Every year before Christmas I find myself thinking about this most amazing of stories...
A young woman, a virgin, was impregnated by the Spirit of God and gave birth to a child who would become the savior of all mankind. When you stop to think about the physics of it (or, perhaps it would be better to say, the metaphysics of it) it becomes...well, difficult to believe. I mean, every adult knows that pregnancy only happens one way - when a man impregnates a woman, and that woman is no longer a virgin. The story of Jesus' birth asks each of us to believe something quite the contrary to what each of us...knows...we "know" this cannot be.
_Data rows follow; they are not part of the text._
-- ==== Sys2Proof/Machine/RegMap.lean ====
section
/-! DEFINITION. The register map: every register of the spec with its block, offset, width and writer (R68, R104, R131,
R166, R183, R204, R232, R261, R291, R334, R373, R393, R424, R458, R488, R505, R519, R542, R552, R570, R580, R583) and every
field with its bits, access code, reset value and clamp limits (R9, R11 and the field tables). Names are the spec's. -/

namespace Sys2Proof.Machine

/-- The access codes of R9 that the register map uses. -/
inductive Access where
  | RW | RO | WO | W1C | RC
  deriving DecidableEq, Repr

/-- Whose writes a register accepts. -/
inductive WriteRule where
  | any | controlOnly | hubOnly | hostAndControl | nobody
  deriving DecidableEq, Repr

/-- The kinds of register block in which a register stands (R313 and the register chapters). -/
inductive BlkClass where
  | anyUnit | package | hub | die | region | cluster | tile | array | stackCtl | updEng | dma | ringLevel
  | cores | sched | intr | pilot | hostLink | power | boot | errors | meter | conv | syncMem | island | bank
  deriving DecidableEq, Repr

/-- Every register name of the spec. -/
inductive Reg where
  | UD | FMT_CTRL | SR_CTR | FMT_STAT | ARR_CTRL | ARR_STATUS | ARR_REMAP | ARR_FUSE
  | ARR_FUSE_PROG | ARR_BEATS | ARR_BUB_FEED | ARR_BUB_ACC | ARR_BUB_WGT | AM_CTRL | AM_STATUS | AM_MODE
  | AM_OVF | AM_NF_IN | AM_VEC_WAIT | SEQ_CTRL | SEQ_STATUS | SEQ_VLEASE | SEQ_ISSUED | SEQ_EMPTY
  | SEQ_STARVE | SEQ_FAULTS | THR_STATE | THR_PC | THR_XREG | BANK_OWN | BANK_CTRL | BANK_STATUS
  | BANK_WAIT_OWN | BANK_WAIT_PORT | PRU_CTRL | PRU_MASK_IN | PRU_GROUP_CHG | SPK_CTRL | SPK_DROPPED | SPK_DENSE
  | SMP_CTRL | SMP_STATUS | SMP_ERR | SMP_RECORDS | SMP_VOID | SMP_CLAMP | SMP_BADROW | SMP_TRUNC
  | SMP_RESTART | SMP_DEADEND | SMP_VARIATES | GS_CTRL | GS_STATUS | GS_QUOTA | GS_HOT | GS_ERR
  | GS_ROWS | GS_MERGED | GS_VOID | GS_CLAMP | GS_QUOTA_STALL | GS_MEM_ADDS | GS_HOT_PROMOTE | GS_HOT_ADDS
  | GS_HOT_FLUSH | GS_HOT_FULL | EMB_CTRL | EMB_STATUS | EMB_ERR | EMB_TIER_FAST | EMB_TIER_SLOW | EMB_TIER_HOST
  | EMB_REFL_HIT | EMB_REFL_STALE | EMB_CLAMP | EMB_GRAD_ROWS | EMB_LATE | EMB_LIST_FULL | EMB_REMOTE | MEM_MAP
  | HW_MAP | SC_CTRL | SC_STATUS | SC_PIN | PF_CTRL | SC_CLASS | SC_RANGE_LO | SC_RANGE_HI
  | SC_HIT | SC_MISS | SC_WB | SC_DEAD_EVICT | SC_RAM_ADDS | PF_ISSUED | PF_USED | PF_LATE
  | PF_UNUSED | PF_OVERTAKEN | DMA_CTRL | DMA_STATUS | DMA_ERR | DMA_DESC | DMA_RD_BYTES | DMA_WR_BYTES
  | DMA_CLAMPS | UPD_CTRL | UPD_STATUS | UPD_VERDICT | UPD_ERR | UPD_GT_SEL | UPD_GT_DATA | UPD_APPLIED
  | UPD_FROZEN | UPD_NF_STEP | UPD_NOCONTRIB | UPD_STAMP_SKIP | UPD_STAMP_AHEAD | UPD_NF_BLOCK | UPD_CLIPPED | UPD_CURVE_ESC
  | UPD_CURVE_FALLBACK | UPD_RESTORED | UPD_WC_MISMATCH | UPD_VERDICT_WAIT | SYNC_CTRL | SYNC_STATUS | SYNC_SEL | SYNC_VIEW
  | SYNC_CMD | SYNC_ERR | SYNC_OPS | SYNC_SAT | SYNC_ABANDON_REL | SYNC_WAITFULL | SYNC_RX_HELD | FR_CTRL
  | FR_STATUS | FR_SEAL | FR_NF_FIRST | FR_BREAK | FR_POSTS | FR_POST_IGNORED | FR_DEADLINE_MISS | FR_BACKUP_USED
  | FR_CARRIED | FR_LATE_DROP | FR_NF_BUCKETS | FR_VERDICT_NF | FR_JOB_SEALS | FR_RERUNS | RE_CTRL | RE_STATUS
  | RE_CHUNK_TX | RE_CHUNK_RX | RE_PARKED | RE_ADD_ELEMS | RE_CREDIT_WAIT | RE_TX_BYTES | RE_RX_BYTES | RL_POS
  | RL_BACKUP | LW_CTRL | LW_STATUS | LW_PEER | LW_TX_FLITS | LW_RX_FLITS | LW_CRC_ERR | LW_REPLAYS
  | LW_FEC_CORR | LW_FEC_UNCORR | LW_CREDIT_WAIT | LW_SPARE_SWITCH | LW_DROPPED | LW_ID | LW_DISC | LW_TIME
  | LW_TOKEN_RETRY | LW_ATTEST_FAIL | LW_MAP_MISMATCH | Q_SEL | Q_VIEW | CC_CORE | TS_CTRL | TS_ARG
  | TS_CMD | TS_RSP | TS_CORE | TS_THR | IC_CTRL | IC_CLAIM | IC_EOI | IC_CORE
  | IC_SWSET | IC_DELIVERED | IC_COALESCED | IC_STORM | IC_STUCK | IC_STACK_FAULT | IC_SRC | PL_STATUS
  | PL_WAKE | HL_CTRL | HL_STATUS | HL_BAR2 | HL_PTM | HL_BAR2_BAD | HL_CPL_TIMEOUT | HL_RETRAIN
  | HL_POISON_RX | PM_CTRL | PM_STATUS | PM_LIMIT | PM_EST | PM_PHASEMAP | PM_TRIP | PM_OPP
  | PM_THROTTLE_INT | ISL_STATUS | ISL_AGE | ISL_DROOPS | ISL_RAMPS | MTR_ID | MTR_VERSION | MTR_STATUS
  | MTR_ENERGY | MTR_POWER | MTR_RECORDS | MTR_EVENTS | MTR_TAG | MTR_TIME | BOOT_STATUS | RT_MEAS
  | ERR_CTRL | ERR_STATUS | ERR_CE | ERR_UE | ERR_MERGED | ERR_LOG | SC_REPAIR | CL_SPARE
  | CL_SPARE_FUSE | CL_SPARE_PROG | CL_SPARE_STATUS | CB_CTRL | CB_STATUS | CB_CNT | CB_SHADOW
  deriving DecidableEq, Repr

/-- A field of a register: bits [lo + w - 1 : lo]. -/
structure Fld where
  reg : Reg
  lo : Nat
  w : Nat
  deriving DecidableEq, Repr

/-- A row of a field table: the field, its access code, its reset value and the least and greatest legal value (R11). -/
structure FieldRow where
  fld : Fld
  acc : Access
  rst : Nat
  least : Nat
  most : Nat
  /-- the word of a register of several words that holds the field; none where every instance has it -/
  word : Option Nat
  deriving DecidableEq, Repr

/-- A field with every value legal. -/
def fr (f : Fld) (a : Access) (r : Nat) : FieldRow := ⟨f, a, r, 0, 2 ^ f.w - 1, none⟩
/-- A field whose legal values run from `lo` to `hi`. -/
def frc (f : Fld) (a : Access) (r lo hi : Nat) : FieldRow := ⟨f, a, r, lo, hi, none⟩
/-- A field of word `k` of a register of several words. -/
def frw (f : Fld) (a : Access) (r k : Nat) : FieldRow := ⟨f, a, r, 0, 2 ^ f.w - 1, some k⟩

/-- A row of a register table: block kind, offset of the first instance, distance of instances, number of instances,
width, whose writes are accepted, and for a counter the control register whose bit 0 (`CNT_EN`, `STATS_EN`) enables it. -/
structure RegRow where
  cls : BlkClass
  base : Nat
  stride : Nat
  count : Nat
  width : Nat
  wr : WriteRule
  en : Option Reg
  deriving DecidableEq, Repr
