-- ==== Sys2Proof/Machine/Tbl.lean ====
section
/-! DEFINITION. Sparse tables in one canonical form: keys strictly rising, no entry equal to what an unlisted key reads as.
Register files, unit state and the memories are such tables; a memory is a table of bytes (Host.Cell). -/

namespace Sys2Proof.Machine

/-- A sparse table from natural keys. -/
abbrev Tbl (α : Type) := List (Nat × α)

/-- A memory: bytes by address. -/
abbrev Memory := List Host.Cell

namespace Tbl
variable {α : Type}

/-- The entry of a key, if the table lists it. -/
def find? : Tbl α → Nat → Option α
  | [], _ => none
  | (j, v) :: r, k => if j = k then some v else find? r k

/-- What a key reads as: its entry, else the default of the key. -/
def get (d : Nat → α) (t : Tbl α) (k : Nat) : α := (find? t k).getD (d k)

/-- The table without a key's entry. -/
def erase : Tbl α → Nat → Tbl α
  | [], _ => []
  | (j, v) :: r, k => if j = k then erase r k else (j, v) :: erase r k

/-- The table with a key's entry set to a value, keys kept rising. -/
def insert : Tbl α → Nat → α → Tbl α
  | [], k, v => [(k, v)]
  | (j, w) :: r, k, v =>
    if j < k then (j, w) :: insert r k v
    else if j = k then (k, v) :: r
    else (k, v) :: (j, w) :: r

/-- A write: the value an unlisted key reads as removes the entry, so equal tables are equal data. -/
def put [DecidableEq α] (d : Nat → α) (t : Tbl α) (k : Nat) (v : α) : Tbl α :=
  if v = d k then erase t k else insert t k v

/-- A read, a change and a write. -/
def upd [DecidableEq α] (d : Nat → α) (t : Tbl α) (k : Nat) (f : α → α) : Tbl α :=
  put d t k (f (get d t k))

/-- Keys strictly rising. -/
def sorted : Tbl α → Bool
  | [] => true
  | [_] => true
  | (j, _) :: (k, w) :: r => decide (j < k) && sorted ((k, w) :: r)

/-- The canonical form. -/
def wf [DecidableEq α] (d : Nat → α) (t : Tbl α) : Bool :=
  sorted t && t.all fun e => decide (e.2 ≠ d e.1)

/-- The entries whose key lies outside [lo, hi). -/
def dropRange (t : Tbl α) (lo hi : Nat) : Tbl α := t.filter fun e => e.1 < lo || hi ≤ e.1

/-- The entries whose key fails a test. -/
def dropIf (t : Tbl α) (p : Nat → Bool) : Tbl α := t.filter fun e => !p e.1

/-- Every entry changed by a function; entries that become the default are removed. -/
def mapEntries [DecidableEq α] (d : Nat → α) (t : Tbl α) (f : Nat → α → α) : Tbl α :=
  (t.map fun e => (e.1, f e.1 e.2)).filter fun e => decide (e.2 ≠ d e.1)

end Tbl

namespace Memory

/-- What an unlisted byte reads as: both memory tiers are cleared at start-up (R554) and scratch is zero-filled (R182).
DESIGN CHOICE for host memory, which the spec leaves outside the device (log entry 4). -/
def unlisted : Nat → Byte := fun _ => 0

/-- One byte. -/
def read (m : Memory) (a : Nat) : Byte := Tbl.get unlisted m a

/-- One byte written. -/
def write (m : Memory) (a : Nat) (b : Byte) : Memory := Tbl.put unlisted m a b

/-- `n` bytes from an address. -/
def readBytes (m : Memory) (a : Nat) : Nat → List Byte
  | 0 => []
  | n + 1 => read m a :: readBytes m (a + 1) n

/-- Bytes written from an address on. -/
def writeBytes (m : Memory) (a : Nat) : List Byte → Memory
  | [] => m
  | b :: r => writeBytes (write m a b) (a + 1) r

/-- A little-endian number of `n` bytes (R8). -/
def readLE (m : Memory) (a n : Nat) : Nat := leNat (readBytes m a n)

/-- A number written in `n` little-endian bytes (R8). -/
def writeLE (m : Memory) (a n v : Nat) : Memory := writeBytes m a (leBytes n v)

/-- Every byte of [lo, hi) reads as unlisted afterwards. -/
def clearRange (m : Memory) (lo hi : Nat) : Memory := Tbl.dropRange m lo hi

/-- The canonical form of a memory. -/
def wf (m : Memory) : Bool := Tbl.wf unlisted m

end Memory

end Sys2Proof.Machine
end

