/-- One weight plane of an array (R75, R90, R190): the format, the sparsity code, the piece held, 1,024 weight codes in column
order (column n, row k at 32 n + k), the position indices in the same order, the scale codes. -/
structure Plane where
  fmt : Nat
  sparsity : Nat
  piece : Nat
  elems : List Nat
  pos : List Nat
  scales : List Nat
  /-- a load of the plane is in progress (R91) -/
  loading : Bool
  deriving DecidableEq, Repr

def Plane.reset : Plane := ⟨0, 0, 0, [], [], [], false⟩

/-- The state of one row of one array (R113). -/
structure RowState where
  code : Nat
  lo : Bool
  hi : Bool
  deriving DecidableEq, Repr

def RowState.clear : RowState := ⟨0, false, false⟩

/-- Work a bank's old owner accepted before a handover (R176): tile instructions, descriptors taken from queues, descriptors of
a DMA engine's FIFO. -/
inductive Token where
  | op (id : Nat)
  | desc (q seq : Nat)
  | fifo (engine id : Nat)
  deriving DecidableEq, Repr

/-! ### Descriptors with their fields in force -/

/-- A gather or scatter descriptor (R238, R239): `bytes` is the row size; absent counters and an absent owner-after are none. -/
structure GsD where
  srcAddr : Nat
  srcKind : Nat
  flush : Bool
  srcFmt : Nat
  scatter : Bool
  first : Nat
  count : Nat
  base : Nat
  bytes : Nat
  imax : Nat
  stride : Nat
  scBase : Nat
  scBytes : Nat
  dest : Nat
  destSc : Nat
  destStride : Nat
  destScStride : Nat
  done : Option Nat
  progress : Option Nat
  chunk : Nat
  oa : Option Nat
  step : Nat
  deriving DecidableEq, Repr

/-- A DMA descriptor (R329): a scratch side names its tile within the region; `op` is chosen under log entry 16. -/
structure DmaD where
  src : Nat
  srcTile : Option Nat
  dst : Nat
  dstTile : Option Nat
  len : Nat
  rows : Nat
  srcStride : Nat
  dstStride : Nat
  sparsity : Nat
  transpose : Bool
  fill : Bool
  fmt : Nat
  done : Option Nat
  oa : Option Nat
  step : Nat
  deriving DecidableEq, Repr

/-- A lookup descriptor (R277). -/
structure EmbD where
  table : Nat
  pool : Nat
  backward : Bool
  weighted : Bool
  stale : Nat
  offs : Nat
  idx : Nat
  wgt : Nat
  firstBag : Nat
  bags : Nat
  dest : Nat
  destStride : Nat
  destIdx : Nat
  done : Option Nat
  oa : Option Nat
  step : Nat
  deriving DecidableEq, Repr

/-! ### The job and the command interface (17_command_interface.md) -/

/-- A change that waits for a step boundary (R37): a reseed with its mailbox (R475), reflections to add or remove with theirs (R479), a
tile whose spare is due (R574), a new UD.PRESENT or UD.LOGICAL image of a unit's parent (R20), a region's SC_PIN.EN (R322). -/
inductive Due where
  | reseed (seed : Word) (step mailbox : Nat)
  | reflect (add : Bool) (region : Nat) (entries : List (Nat × Nat × Nat)) (mailbox : Nat)
  | tile (t : Nat)
  | absent (parent : Nat) (bit : Nat)
  | pin (region : Nat)
  deriving DecidableEq, Repr

/-- What firmware keeps of the job and of the commands in its mailboxes. -/
structure JobState where
  /-- 0 none, 1 open, 2 suspended (R470) -/
  phase : Nat
  seed : Word
  firstStep : Nat
  /-- the seal counter (R418) -/
  sealCtr : Option Nat
  digest : Nat
  /-- the exchange queue (R403), the transmit queues of the dies (R448), the queues of the update engines (R471) -/
  exq : Option Nat
  lwq : List Nat
  updq : List Nat
  /-- the update engines named under R356 -/
  named : List Nat
  /-- ring members by level in position order with their backups (R472) -/
  rings : List (List (Nat × Option Nat))
  /-- the bucket table as copied (R401) -/
  buckets : Tbl (List Byte)
  /-- changes that wait for a step boundary, oldest first -/
  due : List Due
  /-- register keys of the holds that stood before suspension set the others (R473) -/
  holds : List Nat
  /-- mailboxes whose command has been accepted and not answered (R467), the job-state command in progress -/
  accepted : List Nat
  busy : Option Nat
  /-- answers that have yet to be written: mailbox with status and payload (R466) -/
  answers : Tbl (Option (Nat × List Byte))
  /-- fields clamped of the commands begun, by mailbox: counted when they end with OK (R468, R469) -/
  clamps : Tbl Nat
  deriving DecidableEq, Repr
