-- ==== Sys2Proof/Machine/Matrix.lean ====
section
/-! DEFINITION. The matrix class: weight loads, multiplies and readouts (03_matrix_arrays.md, 04_accumulation.md, R152 to R156,
R188 to R194). -/

namespace Sys2Proof.Machine

/-! ### Layouts -/

/-- The bytes of a column block or sparse column record (R90, R190). -/
def colBytes (fmt sp : Nat) : Nat := 4 * fmtBits fmt + if sp = 0 then 0 else 12
/-- Scale bytes of a column: one for each K block of the load (R90, R190). -/
def colScales (fmt sp : Nat) : Nat := if fmtIsMX fmt then [1, 2, 4].getD sp 1 else 0
/-- N of an N:8 pattern (R188). -/
def sparseN (sp : Nat) : Nat := if sp = 1 then 4 else 2
/-- Stream elements of one vector (R79, R88, R193). -/
def streamLen (mirror : Bool) (sp : Nat) : Nat := if mirror then 128 else [32, 64, 128].getD sp 32

/-- The scratch ranges of one array's weights. -/
def wloadRanges (fmt sp a : Nat) : List (Nat × Nat) :=
  (a, 32 * colBytes fmt sp) ::
    if fmtIsMX fmt then [(align64 (a + 32 * colBytes fmt sp), 32 * colScales fmt sp)] else []

/-- The feeder's accesses for one array's weights: a column block a beat, then the scale array (R90). -/
def wloadReads (fmt sp a : Nat) : List (Nat × Nat) :=
  ((upFrom 0 32).map fun n => (a + n * colBytes fmt sp, colBytes fmt sp)) ++ (wloadRanges fmt sp a).drop 1

/-- A 64-bit address sum. -/
def addr64 (a b : Nat) : Nat := (a + b) % 2 ^ 64

/-- Fields of the stream layout register (R154). -/
def layStride (l : Nat) : Nat := bitsOf l 0 18
def layScale (l : Nat) : Nat := bitsOf l 18 18
def layScaleStride (l : Nat) : Nat := bitsOf l 36 18

/-- The scratch ranges of stream vector m: its elements and, for an MX format, its scale bytes. -/
def streamRanges (fmt base lay n m : Nat) : List (Nat × Nat) :=
  (addr64 base (m * layStride lay), n * fmtBits fmt / 8) ::
    if fmtIsMX fmt then [(layScale lay + m * layScaleStride lay, n / 32)] else []

def rangesOk (l : List (Nat × Nat)) : Bool := l.all fun r => inScratch r.1 r.2
/-- The feeder's accesses raise no fault (R159, R179; log entry 31). -/
def accessesOk (l : List (Nat × Nat)) : Bool := l.all fun r => rotateOk r.1 r.2

namespace State

def rangesServe (s : State) (t master ctx : Nat) (work : Token) (l : List (Nat × Nat)) : Bool :=
  l.all fun r => s.banksServe t r.1 r.2 master ctx work

/-! ### Planes -/

def plane (s : State) (arr p : Nat) : Plane := Tbl.get (fun _ => Plane.reset) s.tile.planes (arr * 2 + p)
def setPlane (s : State) (arr p : Nat) (v : Plane) : State :=
  { s with tile.planes := Tbl.put (fun _ => Plane.reset) s.tile.planes (arr * 2 + p) v }
/-- The plane holds a completed load (R106). -/
def planeValid (s : State) (arr p : Nat) : Bool :=
  s.flag (bArray arr) (if p = 0 then Fld.ARR_STATUS_A_VALID else Fld.ARR_STATUS_B_VALID)
/-- The format code a plane shows. -/
def setPlaneFmt (s : State) (arr p f : Nat) : State :=
  s.setF (bArray arr) (if p = 0 then Fld.ARR_STATUS_A_FMT else Fld.ARR_STATUS_B_FMT) f

/-- ARR_CTRL.HOLD stops neither new elements nor loads on the arrays of a mask (R105). -/
def loadOpen (s : State) (t mask : Nat) : Bool := (maskArrays mask).all fun a => !s.flag (bArray (t * 4 + a)) Fld.ARR_CTRL_HOLD

/-- The hold that stops new elements on the arrays of a mask (R96), by the counter of its beats in the tile's bank (R536, R585, R587): a
droop hold, 11; the issue throttle of the power cap, 10; ARR_CTRL.HOLD, whose beats are idle, 13. A droop hold and a throttle stop elements
only, not loads (DEDUCED, log entry 94). -/
def entryHold (s : State) (t mask : Nat) : Option Nat :=
  if s.flag (bCluster (t / 16)) Fld.ISL_STATUS_DROOP_HOLD then some 11
  else if s.throttled (clusterOfTile t) 1 then some 10
  else if s.loadOpen t mask then none
  else some 13

/-- No hold stops new elements on the arrays of a mask. -/
def entryOpen (s : State) (t mask : Nat) : Bool := (s.entryHold t mask).isNone

/-- A held element boundary is counted as a beat of its hold (R536; log entry 122); a throttled one is one of the run of 64 (R532). -/
def heldBeat (s : State) (t mask : Nat) : State :=
  match s.entryHold t mask with
  | none => s
  | some k =>
    let s := s.bankCount t k 1
    if k = 10 then s.passed (clusterOfTile t) 1 false else s

/-- Plane, mask of a weight load; plane, mask and direction of a multiply. -/
def loadOf : OpKind → Option (Nat × Nat)
  | .wload _ _ plane mask _ _ _ => some (plane, mask)
  | _ => none
def mmaOf : OpKind → Option (Nat × Nat × Bool)
  | .mma _ plane mask _ _ _ mirror _ _ _ _ _ _ => some (plane, mask, mirror)
  | _ => none

/-- Two masks share an array. -/
def maskMeet (a b : Nat) : Bool := (maskArrays a).any fun x => (maskArrays b).contains x

/-- A weight load of a plane of array a is outstanding. -/
def loadPending (s : State) (t a plane : Nat) : Bool :=
  (s.tileOf t).ops.any fun o => loadOf o.kind |>.any fun l => l.1 == plane && l.2 / 2 ^ a % 2 == 1
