/-- The host-window reads that the B1 keeps outstanding at most (R513). -/
def maxHostReads : Nat := 768

/-! ### The rows -/

/-- STACK_ACCESS (R315 to R321, R325): one access within a line. `data` is what a write or an add carries (an add's are FP32
elements, R252); `len` is a read's. No read is served before the tiers have been cleared (R557). -/
def execStackAccess (addr : BitVec 52) (act : MemAct) (data : List Byte) (len : Nat) (s : State) :
    Host.Outcome State Fault Refusal :=
  let a := addr.toNat
  let n := if act = MemAct.read then len else data.length
  .next (match s.target a with
    | .fast r o =>
      if n = 0 ∨ 128 < o % 128 + n ∨ ¬ s.runs (672 + r) ∨ (act = MemAct.read ∧ ¬ s.rot.cleared) then s
      else
        let s := s.cacheAccess r o a act (act == MemAct.write && n == 128)
        match act with
        | .read => s.readBad (s.badIn a n) 0xFFFFFFFF 0 0
        | .write => s.setDevBytes a data
        | .add =>
          (s.addF32 a ((chunks 4 (n / 4) data).map fun b => BitVec.ofNat 32 (leNat b))).count (bSc r) .SC_RAM_ADDS
            (s.addedGranules a (n / 4))
    | _ => s)

/-- CACHE_FILL (R318, R321). -/
def execCacheFill (stack : RegionId) (line : Nat) (s : State) : Host.Outcome State Fault Refusal :=
  .next (s.ifRuns (672 + stack.val) (match (s.ctl stack).fills.find? fun f => f.line == line && !f.pre with
    | some f => s.landFill stack f
    | none => s))

/-- PREFETCH_ISSUE (R324): a stream's next line; while a demand access waits on the bank it is withheld (R588). -/
def execPrefetchIssue (stack : RegionId) (stream : Nat) (withheld : Bool) (s : State) : Host.Outcome State Fault Refusal :=
  .next (s.ifRuns (672 + stack.val) (match (s.ctl stack).streams[stream]? with
    | none => s
    | some t =>
      match s.streamNext stack t with
      | none => s
      | some l =>
        if ¬ s.flag (bSc stack) Fld.SC_CTRL_PF_EN then s
        else if withheld then s.pfCount stack 7
        else ((s.count (bSc stack) .PF_ISSUED).pfCount stack 0).modCtl stack fun c =>
          { c with fills := c.fills ++ [⟨l, t.cls, false, true, false, false, false⟩] }))

/-- PREFETCH_FILL (R325). -/
def execPrefetchFill (stack : RegionId) (line : Nat) (s : State) : Host.Outcome State Fault Refusal :=
  .next (s.ifRuns (672 + stack.val) (match (s.ctl stack).fills.find? fun f => f.line == line && f.pre with
    | some f => s.landFill stack f
    | none => s))

namespace State

/-- The write buffer of a slow-tier controller: a granule joins it, the oldest leaving while it is full (R311). -/
def slowWrite (s : State) (chip g : Nat) : State :=
  let put (l : List Nat) : List Nat := if l.contains g then l else if l.length < 256 then l ++ [g] else l.drop 1 ++ [g]
  { s with ms.slow := Tbl.upd (fun _ => []) s.ms.slow chip put }

end State

/-- SLOW_TIER_ACCESS (R311): a read is served from the buffer where it matches, and reads the same data either way; `drained`
writes have left the buffer for DRAM before. No read is served before the tiers have been cleared (R557). -/
def execSlowTierAccess (addr : BitVec 52) (write : Bool) (data : List Byte) (len drained : Nat) (s : State) :
    Host.Outcome State Fault Refusal :=
  let a := addr.toNat
  .next (match s.target a with
    | .slow o =>
      let chip := o / 4096 % 6
      let s := { s with ms.slow := Tbl.upd (fun _ => []) s.ms.slow chip fun l => l.drop drained }
      if write then
        if data.length = 0 ∨ 64 < a % 64 + data.length then s else (s.slowWrite chip (a / 64)).setDevBytes a data
      else if s.rot.cleared then s.readBad (s.badIn a len) 0xFFFFFFFF 0 0 else s
    | _ => s)

/-- HOST_WINDOW_ACCESS (R312, R513): a write is posted, a read is issued under a tag; while 768 reads are outstanding the next one waits. -/
def execHostWindowAccess (addr : BitVec 52) (write : Bool) (data : List Byte) (s : State) : Host.Outcome State Fault Refusal :=
  .next (match s.target addr.toNat with
    | .host o =>
      if write then s.setDevBytes addr.toNat data
      else if maxHostReads ≤ s.ms.hostReads.length then s
      else
        let tag := (s.ms.hostReads.map Prod.fst).foldl (fun m t => max m (t + 1)) 0
        { s with ms.hostReads := s.ms.hostReads ++ [(tag, o)] }
    | _ => s)

/-- HOST_READ_COMPLETION (R312): data (0), or a completion error (1) or a timeout (2), which are uncorrectable errors; while the link is down no
data comes (R3). -/
def execHostReadCompletion (tag : Nat) (how : Fin 3) (s : State) : Host.Outcome State Fault Refusal :=
  .next (match s.ms.hostReads.find? fun t => t.1 == tag with
    | none => s
    | some (_, o) =>
      let s := { s with ms.hostReads := s.ms.hostReads.filter fun t => t.1 != tag }
      if how = 0 ∧ s.hostUp then s
      else
        let s := if how = 2 then s.count (bFn 4) .HL_CPL_TIMEOUT else s
        s.uncorrectable ⟨udHub, 7, hostBase + o, 0, 0, 0, 0xFFFFFFFF⟩)

/-- MEM_MAP_WRITE (R307). -/
def execMemMapWrite (w : Writer) (value : BitVec 32) (s : State) : Host.Outcome State Fault Refusal :=
  .next (ifControl w s (s.memMap value.toNat))

/-- SC_CNT_CLEAR (R336). -/
def execScCntClear (stack : RegionId) (w : Writer) (s : State) : Host.Outcome State Fault Refusal :=
  .next (ifControl w s (s.ifReached (bSc stack) (s.scClear stack)))

/-- PF_EN_WRITE (R336). -/
def execPfEnWrite (stack : RegionId) (w : Writer) (en : Bool) (s : State) : Host.Outcome State Fault Refusal :=
  .next (ifControl w s (s.ifReached (bSc stack) (s.pfEn stack en)))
Perhaps we can lay that aside; choose to believe that Jesus' birth did happen as the result of some man that God chose. What then? Then, Jesus would be just another baby who grew up to be just another man - a remarkable man, a sold-out-to-God man, but no more than a man. And his death would be just another death, his blood just another man's blood shed innocently. But, surely with no power to save even one person from their sins. No. If this baby was not divine, then we are not saved, and we are a people to be pitied for our grandiose delusion.
A young woman, a virgin, impregnated by the Spirit of God. Now, that would certainly be a miracle!
It would indeed take a miracle to produce a divine child, a child born of God's seed. But when you stop to think about it...is it any more remarkable than believing that a nation crossed the Dead Sea on dry ground, and again, later crossed the river Jordan on dry ground? Is it any harder to believe than that a man was thrown into a pit of hungry lions and was not torn to shreds? Any harder to believe than that three men were thrown into a fiery furnace and yet did not burn and came out fine? Is it any harder to believe that same baby died some 33 years after his birth, and three days later rose from the dead?
In fact, the bible is full of the miraculous - of God doing things our minds and our science cannot explain. It is no mistake that the apostle Paul says our gift of righteousness is "from faith to faith." Indeed, the Christian life is an ongoing call to faith in what God can do above and beyond what man can do. God can move waters out of the way for a people to pass through on dry ground. God can make hungry lions disinterested in fresh meat. God can keep three men in a furnace safe from the flames and the heat. And God can impregnate a virgin with his own seed and bring forth a divine human being who would later shed his holy blood for an unholy mankind.
Yes, Christmas is a miracle. Will you choose to believe in what God can do?
Addendum: "The Nativity" is a new film that's out, and is a beautifully realistic depiction of this miracle of miracles. It will really bring this story alive for your children as well.